[DATA UNDER STUDY]
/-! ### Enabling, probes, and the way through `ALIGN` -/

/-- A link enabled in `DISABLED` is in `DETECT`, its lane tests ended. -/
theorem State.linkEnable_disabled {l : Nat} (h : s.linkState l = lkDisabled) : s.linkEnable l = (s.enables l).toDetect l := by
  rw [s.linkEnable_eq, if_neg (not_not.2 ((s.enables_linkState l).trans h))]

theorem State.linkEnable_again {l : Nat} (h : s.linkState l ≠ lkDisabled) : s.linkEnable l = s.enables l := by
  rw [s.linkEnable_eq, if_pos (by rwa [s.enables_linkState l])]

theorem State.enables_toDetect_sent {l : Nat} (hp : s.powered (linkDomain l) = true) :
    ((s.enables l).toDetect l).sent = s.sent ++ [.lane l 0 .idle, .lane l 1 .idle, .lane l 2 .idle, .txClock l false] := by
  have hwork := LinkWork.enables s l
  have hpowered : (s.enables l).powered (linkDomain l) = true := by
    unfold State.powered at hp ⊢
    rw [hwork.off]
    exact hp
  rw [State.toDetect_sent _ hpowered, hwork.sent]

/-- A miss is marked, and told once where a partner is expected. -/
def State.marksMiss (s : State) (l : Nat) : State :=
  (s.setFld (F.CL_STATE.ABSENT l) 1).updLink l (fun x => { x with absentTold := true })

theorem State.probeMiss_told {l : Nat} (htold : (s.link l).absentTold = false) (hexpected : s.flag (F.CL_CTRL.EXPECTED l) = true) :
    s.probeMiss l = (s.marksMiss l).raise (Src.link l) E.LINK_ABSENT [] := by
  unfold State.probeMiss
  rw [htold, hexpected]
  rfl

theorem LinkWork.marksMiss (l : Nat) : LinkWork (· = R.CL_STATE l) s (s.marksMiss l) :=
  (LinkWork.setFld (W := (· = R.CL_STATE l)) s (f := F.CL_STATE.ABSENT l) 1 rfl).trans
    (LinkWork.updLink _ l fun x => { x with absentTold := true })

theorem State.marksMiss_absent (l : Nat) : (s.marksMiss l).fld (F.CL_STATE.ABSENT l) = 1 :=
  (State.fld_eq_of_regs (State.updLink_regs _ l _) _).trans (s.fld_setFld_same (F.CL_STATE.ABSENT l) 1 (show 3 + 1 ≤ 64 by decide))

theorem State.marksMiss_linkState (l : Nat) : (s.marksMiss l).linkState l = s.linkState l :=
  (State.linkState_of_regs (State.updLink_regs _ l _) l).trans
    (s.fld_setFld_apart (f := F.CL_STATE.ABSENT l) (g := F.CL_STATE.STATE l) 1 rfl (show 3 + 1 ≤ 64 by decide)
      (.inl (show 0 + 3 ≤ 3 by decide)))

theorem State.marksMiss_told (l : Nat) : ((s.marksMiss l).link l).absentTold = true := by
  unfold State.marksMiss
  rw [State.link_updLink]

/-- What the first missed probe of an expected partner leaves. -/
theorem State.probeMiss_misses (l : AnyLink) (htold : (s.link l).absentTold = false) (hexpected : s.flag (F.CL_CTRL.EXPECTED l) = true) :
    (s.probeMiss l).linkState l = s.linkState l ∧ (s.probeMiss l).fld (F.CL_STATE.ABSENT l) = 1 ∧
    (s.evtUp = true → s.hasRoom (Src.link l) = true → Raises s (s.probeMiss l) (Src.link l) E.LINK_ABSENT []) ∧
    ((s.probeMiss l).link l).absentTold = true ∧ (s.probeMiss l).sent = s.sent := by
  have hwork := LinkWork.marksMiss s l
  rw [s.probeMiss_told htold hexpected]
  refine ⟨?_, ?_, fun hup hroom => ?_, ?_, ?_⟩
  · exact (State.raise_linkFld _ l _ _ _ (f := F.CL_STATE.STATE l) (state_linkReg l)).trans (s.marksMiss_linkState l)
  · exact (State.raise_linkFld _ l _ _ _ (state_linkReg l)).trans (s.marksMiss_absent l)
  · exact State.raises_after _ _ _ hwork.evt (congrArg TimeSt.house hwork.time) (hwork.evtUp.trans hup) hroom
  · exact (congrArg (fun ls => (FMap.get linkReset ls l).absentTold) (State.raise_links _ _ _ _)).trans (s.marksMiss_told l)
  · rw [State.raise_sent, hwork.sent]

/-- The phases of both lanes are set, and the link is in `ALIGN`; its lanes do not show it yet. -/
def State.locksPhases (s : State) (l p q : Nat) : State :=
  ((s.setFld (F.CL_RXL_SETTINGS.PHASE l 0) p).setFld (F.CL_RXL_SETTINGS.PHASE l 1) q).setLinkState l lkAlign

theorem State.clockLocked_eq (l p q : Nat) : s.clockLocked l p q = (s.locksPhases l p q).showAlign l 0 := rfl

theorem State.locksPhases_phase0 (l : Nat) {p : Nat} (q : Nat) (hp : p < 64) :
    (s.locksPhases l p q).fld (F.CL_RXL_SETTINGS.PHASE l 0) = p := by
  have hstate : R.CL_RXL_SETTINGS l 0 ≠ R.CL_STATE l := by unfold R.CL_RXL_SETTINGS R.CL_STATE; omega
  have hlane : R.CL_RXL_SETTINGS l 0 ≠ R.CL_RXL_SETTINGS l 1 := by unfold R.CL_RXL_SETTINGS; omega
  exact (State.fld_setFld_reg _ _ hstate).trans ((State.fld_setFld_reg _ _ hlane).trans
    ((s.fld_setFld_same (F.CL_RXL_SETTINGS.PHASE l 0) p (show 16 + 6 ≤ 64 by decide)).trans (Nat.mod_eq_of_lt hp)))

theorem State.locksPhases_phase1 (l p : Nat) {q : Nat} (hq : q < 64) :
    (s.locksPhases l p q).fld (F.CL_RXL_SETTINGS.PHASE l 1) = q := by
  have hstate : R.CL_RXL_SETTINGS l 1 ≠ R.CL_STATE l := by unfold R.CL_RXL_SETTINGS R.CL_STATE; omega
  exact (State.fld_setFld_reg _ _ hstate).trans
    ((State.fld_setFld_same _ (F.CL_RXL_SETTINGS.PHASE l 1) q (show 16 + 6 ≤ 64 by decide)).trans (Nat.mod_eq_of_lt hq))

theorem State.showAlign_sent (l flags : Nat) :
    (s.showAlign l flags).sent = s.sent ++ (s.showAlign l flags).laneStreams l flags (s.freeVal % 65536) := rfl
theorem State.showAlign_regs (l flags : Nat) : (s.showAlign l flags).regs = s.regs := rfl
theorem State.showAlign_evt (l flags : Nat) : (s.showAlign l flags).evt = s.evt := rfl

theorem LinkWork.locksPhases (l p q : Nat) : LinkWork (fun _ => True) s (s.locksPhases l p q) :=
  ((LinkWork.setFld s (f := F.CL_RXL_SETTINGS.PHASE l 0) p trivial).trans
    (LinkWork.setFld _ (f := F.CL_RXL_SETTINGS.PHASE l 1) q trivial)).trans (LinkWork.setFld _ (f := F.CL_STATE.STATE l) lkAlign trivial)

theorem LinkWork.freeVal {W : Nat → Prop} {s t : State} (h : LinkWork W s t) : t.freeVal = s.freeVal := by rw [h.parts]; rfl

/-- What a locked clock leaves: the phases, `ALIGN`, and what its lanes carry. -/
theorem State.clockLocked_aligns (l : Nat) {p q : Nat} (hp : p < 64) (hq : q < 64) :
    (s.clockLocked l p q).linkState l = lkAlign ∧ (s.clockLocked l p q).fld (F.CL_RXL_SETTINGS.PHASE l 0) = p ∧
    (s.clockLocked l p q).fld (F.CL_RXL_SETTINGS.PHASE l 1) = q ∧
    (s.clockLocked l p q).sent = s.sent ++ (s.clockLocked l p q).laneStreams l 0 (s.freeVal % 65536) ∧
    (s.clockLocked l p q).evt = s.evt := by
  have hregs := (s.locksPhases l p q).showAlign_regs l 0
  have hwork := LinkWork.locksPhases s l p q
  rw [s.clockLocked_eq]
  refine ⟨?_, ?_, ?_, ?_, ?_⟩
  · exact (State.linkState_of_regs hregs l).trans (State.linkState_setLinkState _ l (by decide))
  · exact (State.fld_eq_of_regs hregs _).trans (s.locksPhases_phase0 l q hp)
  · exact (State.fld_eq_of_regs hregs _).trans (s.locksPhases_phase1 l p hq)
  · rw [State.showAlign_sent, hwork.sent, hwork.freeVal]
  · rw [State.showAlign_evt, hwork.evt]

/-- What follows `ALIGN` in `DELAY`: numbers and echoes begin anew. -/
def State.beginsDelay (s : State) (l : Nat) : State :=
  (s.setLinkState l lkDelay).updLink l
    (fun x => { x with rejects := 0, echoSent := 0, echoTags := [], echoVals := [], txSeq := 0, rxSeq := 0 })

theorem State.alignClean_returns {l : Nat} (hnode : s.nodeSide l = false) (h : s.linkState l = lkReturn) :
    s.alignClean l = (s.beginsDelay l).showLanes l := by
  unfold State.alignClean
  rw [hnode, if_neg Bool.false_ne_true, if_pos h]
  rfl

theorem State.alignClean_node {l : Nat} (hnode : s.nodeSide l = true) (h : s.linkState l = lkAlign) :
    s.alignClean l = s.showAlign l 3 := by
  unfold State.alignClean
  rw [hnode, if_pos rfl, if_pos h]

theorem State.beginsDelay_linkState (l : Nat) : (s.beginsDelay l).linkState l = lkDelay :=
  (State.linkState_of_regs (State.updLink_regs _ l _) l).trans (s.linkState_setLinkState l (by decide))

[EXERCISE REQUIREMENTS] Starting with the line above that holds "unfold State.probeMiss" and stopping with the line that holds "(.inl (show 0 + 3 ≤ 3 by decide)))", reproduce each line exactly, omitting all other lines.

[RESULT OF THE EXERCISE]
  unfold State.probeMiss
  rw [htold, hexpected]
  rfl

theorem LinkWork.marksMiss (l : Nat) : LinkWork (· = R.CL_STATE l) s (s.marksMiss l) :=
  (LinkWork.setFld (W := (· = R.CL_STATE l)) s (f := F.CL_STATE.ABSENT l) 1 rfl).trans
    (LinkWork.updLink _ l fun x => { x with absentTold := true })

theorem State.marksMiss_absent (l : Nat) : (s.marksMiss l).fld (F.CL_STATE.ABSENT l) = 1 :=
  (State.fld_eq_of_regs (State.updLink_regs _ l _) _).trans (s.fld_setFld_same (F.CL_STATE.ABSENT l) 1 (show 3 + 1 ≤ 64 by decide))

theorem State.marksMiss_linkState (l : Nat) : (s.marksMiss l).linkState l = s.linkState l :=
  (State.linkState_of_regs (State.updLink_regs _ l _) l).trans
    (s.fld_setFld_apart (f := F.CL_STATE.ABSENT l) (g := F.CL_STATE.STATE l) 1 rfl (show 3 + 1 ≤ 64 by decide)
      (.inl (show 0 + 3 ≤ 3 by decide)))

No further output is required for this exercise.